Линии ускользали, как намыленные. Моя досада и ненависть к гипсу равнялись, наверное, лишь ненависти к нему Браманте или Леонардо. Но чем непостижимей была тайна мастерства, тем сильнее ощущалось ее притяжение, магнетизм силового поля.

С тех пор началось. Я на недели уткнулся в архивные фолианты Вазари, я копировал рисунки, где взгляд и линия мастера как штопор ввинчиваются в глубь бурлящих торсов натурщиков. Во сне надо мною дымился вспоротый мощный кишечник Сикстинского потолка.

Сладостная агония над надгробием Медичи подымалась, прихлопнутая, как пружиной крысоловки, волютообразной пружиною фронтона.

…Эту «Ночь» я взгромоздил на фронтон моего курсового проекта музыкального павильона.

То была странная и наивная пора нашей архитектуры. Флорентийский Ренессанс был нашей Меккой.
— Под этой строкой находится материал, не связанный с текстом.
-- ==== Sys2Proof/Machine/Monitor.lean ====
section
/-! DEFINITION. Front ends (R113 to R127), fault monitors (R132 to R146) and the die temperature (R147 to R149). -/

namespace Sys2Proof.Machine

/-! ### Front ends -/

/-- A channel feeds the enabled balance loop (R121). -/
def State.feedsLoop (s : State) (n : Nat) : Bool :=
  s.bit .beoLoopCfg 31 && decide (s.fld .beoLoopCfg 5 0 = n ∨ s.fld .beoLoopCfg 11 6 = n)
/-- Write of AFE_CFGnn (R116, R124). -/
def afeCfgWrite (n : Nat) (v : W32) (s : State) : Except Rej State :=
  let gain := bits v.toNat 3 0
  let intsel := bits v.toNat 19 16
  let badGain := if n < 16 then decide (9 ≤ gain) else if n < 20 then decide (gain ≠ 0) else decide (2 ≤ gain)
  if badGain || decide (14 ≤ intsel) || decide (n < 20 ∧ intsel ≠ 0) || decide (5 ≤ bits v.toNat 10 8) then .error (.badParam, [])
  else if s.chBusy n then .error (s.chConflict [n])
  else .ok (s.setReg (.afeCfg n) (v &&& 0xf070f))
/-- Write of AFE_TIAn. VBIAS waits for IDLE; a feedback step is at once in force while the chain is IDLE, a pending start included (R116,
R119, R121, R316). -/
def afeTiaWrite (n : Nat) (v : W32) (s : State) : Except Rej State :=
  let fb := bits v.toNat 2 0
  let vb := bits v.toNat 27 16
  let nn := 16 + n
  if 1500 < vb then .error (.badParam, [])
  else if s.chBusy nn && decide (vb ≠ s.fld (.afeTia n) 27 16) then .error (s.chConflict [nn])
  else if s.feedsLoop nn && decide (fb ≠ s.fld (.afeTia n) 6 4) then .error (s.conflict 0x31 1)
  else
    let s := (s.setFld (.afeTia n) 27 16 vb).setFld (.afeTia n) 2 0 fb
    .ok (if (s.ch nn).st ≠ .idle then s else (s.setFld (.afeTia n) 6 4 fb).recompute nn)
/-- A new feedback step takes effect at a tick boundary (R121, R122). -/
def State.applyRange (s : State) (n : Nat) : State :=
  let fb := s.fld (.afeTia n) 2 0
  let nn := 16 + n
  if fb = s.fld (.afeTia n) 6 4 then s
  else
    let s := s.setFld (.afeTia n) 6 4 fb
    let s := (s.restartSettle nn).event (0x1300 + 0x10 * n + fb) s.now (s.queuesFor [nn])
    (s.setReg (.sluGd nn) (s.gdWord nn (s.bank nn))).setReg (.sluGdnx nn) (s.gdWord nn (1 - s.bank nn))
/-- A channel reads an internal node (R124). -/
def State.readsNode (s : State) (n : Nat) : Bool := decide (20 ≤ n ∧ s.inp n = 63 ∧ s.inn n = 63)
/-- The reference rules of a CHAN_START and of an EBB_ARM (R113, R115, R381). -/
def State.refOk (s : State) (n : Nat) : Bool :=
  let gen := match s.refDriver n with
    | some x => !(s.drvEnabled x && s.genEnabled x && decide (s.fld (.apChsel n) 19 18 = 1)) || decide (s.fld (.apChsel n) 17 16 = x)
    | none => true
  (s.fld (.afeCfg n) 10 8 == 0 || !(decide (16 ≤ n ∧ n < 20) || s.readsNode n)) && gen
/-- The reference and internal-node rules of a CHAN_START (R113, R115, R124). A TIA channel whose ports have not role 1 does not start:
R119 names no refusal, the model answers BAD_PARAM (DESIGN CHOICE, log entry 114). -/
def State.frontOk (s : State) (n : Nat) : Bool :=
  let intsel := s.fld (.afeCfg n) 19 16
  let roles := !decide (16 ≤ n ∧ n < 20) || (decide (s.role (s.inp n) = 1) && decide (s.role (s.inn n) = 1))
  s.refOk n && roles && (if s.readsNode n then decide (intsel ≠ 0) else decide (intsel = 0))
/-- The open flagged interval ends before an MCLK period. -/
def closeFlag (m : Nat) : List (Nat × Option Nat) → List (Nat × Option Nat)
  | (a, none) :: l => (a, some m) :: l
  | l => l
/-- The sticky over-range bit of a channel rises: source 3 fires where it was clear (R126). -/
def State.ovlRise (s : State) (n : Nat) : State :=
  let t := s.setBit .afeOvl n true
  if s.bit .afeOvl n then t else t.irqFire 3
/-- OVER_RANGE_FLAG: the comparator of a powered channel flags the MCLK periods from here on, or no longer does (R126). -/
def overRangeFlag (n : Nat) (hit : Bool) (s : State) : State :=
  if (s.ch n).st = .idle then s
  else
    let now := s.clk.mclk
    let s := (s.setBit .afeStatus n hit).modCh n fun c =>
      { c with ovrs := if hit then (if c.ovlNow then c.ovrs else (now, none) :: c.ovrs) else closeFlag now c.ovrs, ovlNow := hit }
    if hit then s.ovlRise n else s
/-- MODULATOR_CLEAR: the integrators are cleared after 16 periods at their limits. Those periods and that of the clear are flagged ones,
in outputs still in the engine too; the modulator then goes on (R126, R127). -/
def modulatorClear (n : Nat) (s : State) : State :=
  if (s.ch n).st = .idle then s
  else
    let a := s.clk.mclk - 16
    let s := s.modCh n fun c =>
      let k := if c.ovlNow then 1 else 0
      { c with ovrs := c.ovrs.take k ++ (a, some (s.clk.mclk + 1)) :: c.ovrs.drop k }
    let mark (j : Job) : Job := if j.source = n ∧ a < j.b ∧ !j.left then { j with flags := j.flags ||| flagOVR } else j
    ({ s with eng := { s.eng with jobs := s.eng.jobs.map mark } }).ovlRise n
/-- Write of AFE_CTRL: CLR_OVL clears AFE_OVL. A comparator that flags now sets its bit again in the next MCLK period, which is a rise
(R126); the model makes clear and rise one step, with one event for all (DESIGN CHOICE, log entry 115). -/
def afeCtrlWrite (v : W32) (s : State) : State :=
  if v.getLsbD 0 then
    let on := (List.range 24).filter fun n => (s.ch n).ovlNow
    let t := on.foldl (fun t n => t.setBit .afeOvl n true) (s.setReg .afeOvl 0)
    if on.isEmpty then t else t.irqFire 3
  else s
Классические колонны, кариатиды на зависть коллажам сюрреалистов слагались в причудливые комбинации наших проектов. Мой автозавод был вариацией на тему палаццо Питти. Компрессорный цех имел завершение капеллы Пацци.

Не обходилось без курьезов. Все знают дом Жолтовского с изящной лукавой башенкой напротив серого высотного Голиафа. Но не все замечают его карниз. Говорили, что старый маэстро на одном и том же эскизе набросал сразу два варианта карниза: один – каменный, другой – той же высоты, но с сильными деревянными консолями. Конечно, оба карниза были процитированы из ренессансных палаццо.

Верные ученики, восхищенно перенесли оба карниза на смоленское здание.

Так, согласно легенде, на Садовом кольце появился дом с двумя карнизами.

Вечера мы проводили в библиотеке, калькируя с флорентийских фолиантов. У моего товарища Н. было 2000 скалькированных деталей, и он не был в этом чемпион.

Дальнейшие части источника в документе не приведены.